Di luar, hujan mulai mereda. Gemericik air, udara dingin, dan terang lampu mengundang Laron (sejenis serangga) untuk berkoloni, seakan mencari kehangatan dan ikut ngobrol bersama kami yang juga sudah mulai disergap dingin, meski sudah mengenakan jaket.

“Meski beragam, kami diikat oleh rasa persaudaraan. Sebab, kami merasa memiliki leluhur yang sama yang dimakamkan di kawasan Getas ini. Untuk itulah kami terus mentradisikan Nyadran,” sambung Ngasiran.

Foto: BuddhaZine

Nyadran Perdamaian
Sekitar pukul 20.00 WIB, kami bergeser dari homebase Buddhazine.com ke joglo yang menjadi tempat acara pembukaan Nyadran Perdamaian 2022. Hujan masih rintik, namun itu tidak menyurutkan sekitar 100 orang untuk berkumpul, mengikuti acara. Selain warga dusun Krecek dan Gletuk, hadir juga Suhu Xue Hua, Pembina Fo Institut Dong Zen Indonesia (IDZI) beserta rombongan, Penyelenggara Buddha Kabupaten Temanggung, Kepala Desa Getas Dwi Yanto, serta Kepala Dusun Krecek Sukoyo dan Kepala Dusun Gletuk Dahono. Ikut bergabung, sekitar 15 orang peserta Live In Nyadran Perdamaian 2022 yang mengangkat tema "Menjaga Tradisi Lintas Generasi".

“Nyadran Perdamaian rutin diselenggarakan setiap tahun. Acara ini sudah berlangsung selama empat tahun dengan rangkaian kegiatan yang berbeda-beda. Kami juga bekerja sama dan berjejaring dengan AMAN Indonesia dan organisasi sekitar,” ucap Ketua Panitia, Kirmi, mengawali sambutannya.

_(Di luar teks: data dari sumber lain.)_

theorem arbitrate_portOnly (s : State) : PortOnly s (arbitrate s) :=
  arbitrate_keeps (P := PortOnly s) (fun _ h => h.trans (stopRunning_portOnly _))
    (fun _ _ h _ => h.trans (takeEntry_portOnly _ _)) s (.refl s)

theorem coverageReport_portOnly (s : State) : PortOnly s (coverageReport s) :=
  coverageReport_keeps (P := PortOnly s) (fun _ h => h.trans (stopRunning_portOnly _))
    (fun _ _ h _ => h.trans (takeEntry_portOnly _ _)) s (.refl s)

theorem routeReport_portOnly (was : RouteNo → Bool) (s : State) : PortOnly s (routeReport was s) :=
  routeReport_keeps (P := PortOnly s) (fun _ h => h.trans (stopRunning_portOnly _))
    (fun _ _ h _ => h.trans (takeEntry_portOnly _ _)) was s (.refl s)

/-! ### Asking for a test -/

/-- What asking for a test can do: refuse and change nothing, join a WAITING entry of the route and kind, or make a new
entry (R105). -/
theorem askTest_cases (who : Nat) (r : RouteNo) (k : TestKind) (cls : TestClass) (s : State) :
    ((askTest who r k cls s).2 = s ∧ ∀ id w, (askTest who r k cls s).1 ≠ .placed id w)
      ∨ (isClosed s r = false ∧ ∃ e ∈ s.queue.entries, isWaiting e = true ∧ e.route = r ∧ e.kind = k
          ∧ askTest who r k cls s = (.placed e.id .joined, joinEntry who cls e s))
      ∨ (isClosed s r = false ∧ s.queue.entries.length < 32
          ∧ (∀ e ∈ s.queue.entries, isWaiting e = true → ¬(e.route = r ∧ e.kind = k))
          ∧ askTest who r k cls s = (.placed (freshId s.queue.entries 33 s.queue.counter) .new,
              newEntry (freshId s.queue.entries 33 s.queue.counter) who r k cls s)) := by
  unfold askTest
  split
  · exact .inl ⟨rfl, by simp⟩
  split
  · exact .inl ⟨rfl, by simp⟩
  split
  · exact .inl ⟨rfl, by simp⟩
  rename_i hh hb
  have hc : isClosed s r = false := by simp [isClosed, hh, hb]
  split
  · rename_i e he
    have hp := List.find?_some he
    simp only [Bool.and_eq_true, decide_eq_true_eq] at hp
    exact .inr (.inl ⟨hc, e, List.mem_of_find?_eq_some he, hp.1.1, hp.1.2, hp.2, rfl⟩)
  · rename_i hn
    split
    · exact .inl ⟨rfl, by simp⟩
    · rename_i hl
      refine .inr (.inr ⟨hc, by omega, fun e hm hw hk => ?_, rfl⟩)
      have := List.find?_eq_none.mp hn e hm
      simp [hw, hk.1, hk.2] at this

theorem joinEntry_portOnly (who : Nat) (cls : TestClass) (e : Entry) (s : State) : PortOnly s (joinEntry who cls e s) := by
  unfold joinEntry
  dsimp only
  split
  · exact (setEntries_queueOnly _ _).port.trans (arbitrate_portOnly _)
  · exact (setEntries_queueOnly _ _).port

theorem newEntry_portOnly (id who : Nat) (r : RouteNo) (k : TestKind) (cls : TestClass) (s : State) :
    PortOnly s (newEntry id who r k cls s) := by
  unfold newEntry
  dsimp only
  split
  · exact (arbitrate_portOnly _).after (by constructor <;> rfl)
  · exact (handOut_portOnly _).after (by constructor <;> rfl)

theorem askTest_portOnly (who : Nat) (r : RouteNo) (k : TestKind) (cls : TestClass) (s : State) :
    PortOnly s (askTest who r k cls s).2 := by
  rcases askTest_cases who r k cls s with h | ⟨-, e, -, -, -, -, h⟩ | ⟨-, -, -, h⟩
  · rw [h.1]; exact .refl s
  · rw [h]; exact joinEntry_portOnly _ _ _ _
  · rw [h]; exact newEntry_portOnly _ _ _ _ _ _

/-! ### Findings and finishes -/

/-- What a finding can do: nothing, refresh the fault record, adopt its condition, or leave a candidate and ask for a
confirmation (R129 to R132). -/
theorem takeFinding_cases (f : Finding) (s : State) :
    takeFinding f s = s
      ∨ (∃ b, s.routes[f.route].body = some b ∧ b.baseline.isSome = true
          ∧ ((f.judgement.cond = s.faults[f.route].cond
                ∧ takeFinding f s = setFault f.route (refreshed f s.faults[f.route]) (setCand f.route none s))
            ∨ (f.judgement.cond ≠ s.faults[f.route].cond
                ∧ agreeAfter f.judgement.cond s.cands[f.route] = b.judging.confirm
                ∧ takeFinding f s = reportChange f.route f.judgement.cond (some (f.id, .check)) none
                    (setFault f.route (adopted f) (setCand f.route none s)))
            ∨ (f.judgement.cond ≠ s.faults[f.route].cond
                ∧ agreeAfter f.judgement.cond s.cands[f.route] ≠ b.judging.confirm
                ∧ takeFinding f s = (askTest confirmBit f.route .check f.cls
                    (setCand f.route
                      (some { cond := f.judgement.cond, agree := agreeAfter f.judgement.cond s.cands[f.route] }) s)).2))) := by
  unfold takeFinding
  cases hb : s.routes[f.route].body with
  | none => exact .inl rfl
  | some b =>
    dsimp only
    cases hi : b.baseline with
    | none => exact .inl (by simp)
    | some x =>
      right
      refine ⟨b, rfl, by simp [hi], ?_⟩
      by_cases hc : f.judgement.cond = s.faults[f.route].cond
      · exact .inl ⟨hc, by rw [if_pos hc]; simp⟩
      · by_cases hn : agreeAfter f.judgement.cond s.cands[f.route] = b.judging.confirm
        · exact .inr (.inl ⟨hc, hn, by simp only [Option.isNone_some, Bool.false_eq_true, if_false, if_neg hc, if_pos hn]⟩)
        · exact .inr (.inr ⟨hc, hn, by simp only [Option.isNone_some, Bool.false_eq_true, if_false, if_neg hc, if_neg hn]⟩)

theorem takeFinding_finishOnly (f : Finding) (s : State) : FinishOnly s (takeFinding f s) := by
  rcases takeFinding_cases f s with h | ⟨b, -, -, ⟨-, h⟩ | ⟨-, -, h⟩ | ⟨-, -, h⟩⟩ <;> rw [h]
  · exact .refl s
  · exact ⟨rfl, rfl, rfl, rfl, rfl, rfl, rfl, rfl, rfl, rfl⟩
  · exact ⟨rfl, rfl, rfl, rfl, rfl, rfl, rfl, rfl, rfl, rfl⟩
  · exact (askTest_portOnly _ _ _ _ _).finish.after ⟨rfl, rfl, rfl, rfl, rfl, rfl, rfl, rfl, rfl, rfl⟩

theorem equipError_finishOnly (k : EquipKind) (r : Option RouteNo) (s : State) : FinishOnly s (equipError k r s) :=
  ⟨rfl, rfl, rfl, rfl, rfl, rfl, rfl, rfl, rfl, rfl⟩

theorem reportFinish_keeps {P : State → Prop} (id : Nat) (out : TestOutcome) (s : State) (h : P s)
    (hleave : ∀ e, e ∈ s.queue.entries → P (leaveQueue e out e.reqs none s)) : P (reportFinish id out s) := by
  unfold reportFinish
  cases he : s.queue.entries.find? (fun e => e.id == id) with
  | none => exact h
  | some e => exact hleave e (List.mem_of_find?_eq_some he)

/-- The finish of a running entry is made of the return of the reservation, the equipment error, the test record, the
leaving of the queue and the finding, in that order (R16): what each of them keeps it keeps. -/
theorem finishEntry_keeps {P : State → Prop} (out : TestOutcome) (err : Option EquipKind) (held : Option HeldAnalysis)
    (j : Option Judgement) (s : State) (h : P s)
    (hres : ∀ s, P s → P (returnReservation s))
    (herr : ∀ k r s, P s → P (equipError k r s))
    (hrec : ∀ r t s, P s → P (setRecord r t s))
    (hleave : ∀ e o q s, e ∈ s.queue.entries → P s → P (leaveQueue e o q none s))
    (hfind : ∀ f s, j = some f.judgement → P s → P (takeFinding f s)) :
    P (finishEntry out err held j s) := by
  unfold finishEntry
  cases s.engine.running with
  | none => exact h
  | some run =>
    dsimp only
    have h1 : P (withError err run.route (returnReservation s)) := by
      cases err with
      | none => exact hres s h
      | some k => exact herr _ _ _ (hres s h)
    have h2 := hrec run.route (some (finishRecord run s.engine.acq out s.clock.now held j)) _ h1
    have h3 := reportFinish_keeps run.id out _ h2 fun e he => hleave e out e.reqs _ he h2
    cases held with
    | none => exact h3
    | some hd =>
      cases j with
      | none => exact h3
      | some jd => exact hfind _ _ rfl h3

theorem finishEntry_finishOnly (out : TestOutcome) (err : Option EquipKind) (held : Option HeldAnalysis)
    (j : Option Judgement) (s : State) : FinishOnly s (finishEntry out err held j s) :=
  finishEntry_keeps (P := FinishOnly s) out err held j s (.refl s)
    (fun _ h => h.trans (returnReservation_portOnly _).finish)
    (fun _ _ _ h => h.trans (equipError_finishOnly _ _ _))
    (fun _ _ _ h => h.trans ⟨rfl, rfl, rfl, rfl, rfl, rfl, rfl, rfl, rfl, rfl⟩)
    (fun _ _ _ _ _ h => h.trans (leaveQueue_queueOnly _ _ _ _ _).port.finish)
    (fun _ _ _ h => h.trans (takeFinding_finishOnly _ _))

theorem concludeIn_portOnly (st : EngineState) (s : State) : PortOnly s (concludeIn st s) :=
  (handOut_portOnly _).after (by constructor <;> rfl)

theorem homeSwitch_portOnly (s : State) : PortOnly s (homeSwitch s) := by
  unfold homeSwitch
  split
  · exact (handOut_portOnly _).after (by constructor <;> rfl)
  · constructor <;> rfl

theorem resumeHoming_portOnly (s : State) : PortOnly s (resumeHoming s) := by
  unfold resumeHoming
  split
  · exact homeSwitch_portOnly s
  · exact .refl s

theorem leaveFaulted_portOnly (s : State) : PortOnly s (leaveFaulted s) := by
  unfold leaveFaulted
  split
  · constructor <;> rfl
  · exact homeSwitch_portOnly s

/-! ### Requests on a link -/

/-- A request taken by a link that is ready, from a client that may send it, leaves the owner's state with the reply
owed (R179, R180). -/
theorem request_ready {c : Client} {s : State} (tag : Byte) (code : Nat) (own : Owner)
    (h : s.shelf = none) (hl : (perGet s.links c).service = none) (hp : permitted code c = true) :
    request c tag code own s = .next (answer c tag code (own s)) := by
  simp [request, onLink, ifPermitted, h, hl, hp]

/-- A request from a client that may not send it is answered NOT_PERMITTED and has no effect (R180). -/
theorem request_refused {c : Client} {s : State} (tag : Byte) (code : Nat) (own : Owner)
    (h : s.shelf = none) (hl : (perGet s.links c).service = none) (hp : permitted code c = false) :
    request c tag code own s = .next (answer c tag code (s, .notPermitted, .none)) := by
  simp [request, onLink, ifPermitted, h, hl, hp]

Menurutnya, Nyadran di Desa Getas, khususnya Dusun Krecek dan Gletuk, biasa dilaksanakan setiap Jumat Pon pada bulan Rajab atau Sya’ban. Sejak 2019, tradisi ini dikemas dalam rangkaian kegiatan Nyadran Perdamaian sebagai upaya merawat dan menularkannya kepada generasi muda. Wajar, jika pembukaan Nyadran Perdamaian malam itu dihadiri warga lintas generasi, dari anak-anak sampai kakek-nini.

“Kami berharap tradisi ini tidak hilang. Nilai yang terkandung di dalamnya akan terus terpelihara. Banyak pelajaran yang bisa kami ambil, antara lain: bakti, kerja sama, serta harmonisasi hubungan antar manusia,” tuturnya.

Kirmi bercerita kalau ide Live In Nyadran Perdamaian muncul dari banyaknya tamu yang datang ke Dusun Krecek, misalnya untuk melakukan kegiatan KKN. Awalnya memang hanya fokus pada kegiatan keagamaan yang dilakukan mahasiswa Buddhis, dan akhirnya berkembang hingga seperti sekarang. Live in Nyadran Perdamaian diisi juga dengan meditasi, belajar seni, kelas perempuan bertutur, diskusi, dan pentas seni.

Kirmi berharap banyak nilai yang bisa dipelajari dan dipetik oleh generasi muda, khususnya di Desa Getas, dari tradisi Nyadran, di tengah arus perkembangan zaman dan teknologi yang demikian pesat. Dia berharap generasi muda bisa belajar proses hidup dari Nyadran, bahwa semuanya tidak bisa dilakukan secara instan. Dalam proses Nyadran, ada perlengkapan yang harus disiapkan, bahan yang akan dibawa, semua itu melalui proses panjang. Ada juga kegiatan membersihkan lingkungan dan makam leluhur. Ini membangun sikap gotong rotong. Ada juga rangkaian musyawarah yang melatih para pemuda dalam merumuskan dan merancang kegiatan, mengambil bagian, berpartisipasi dan mengambil nilai-nilai yang bisa diterapkan dalam kehidupan.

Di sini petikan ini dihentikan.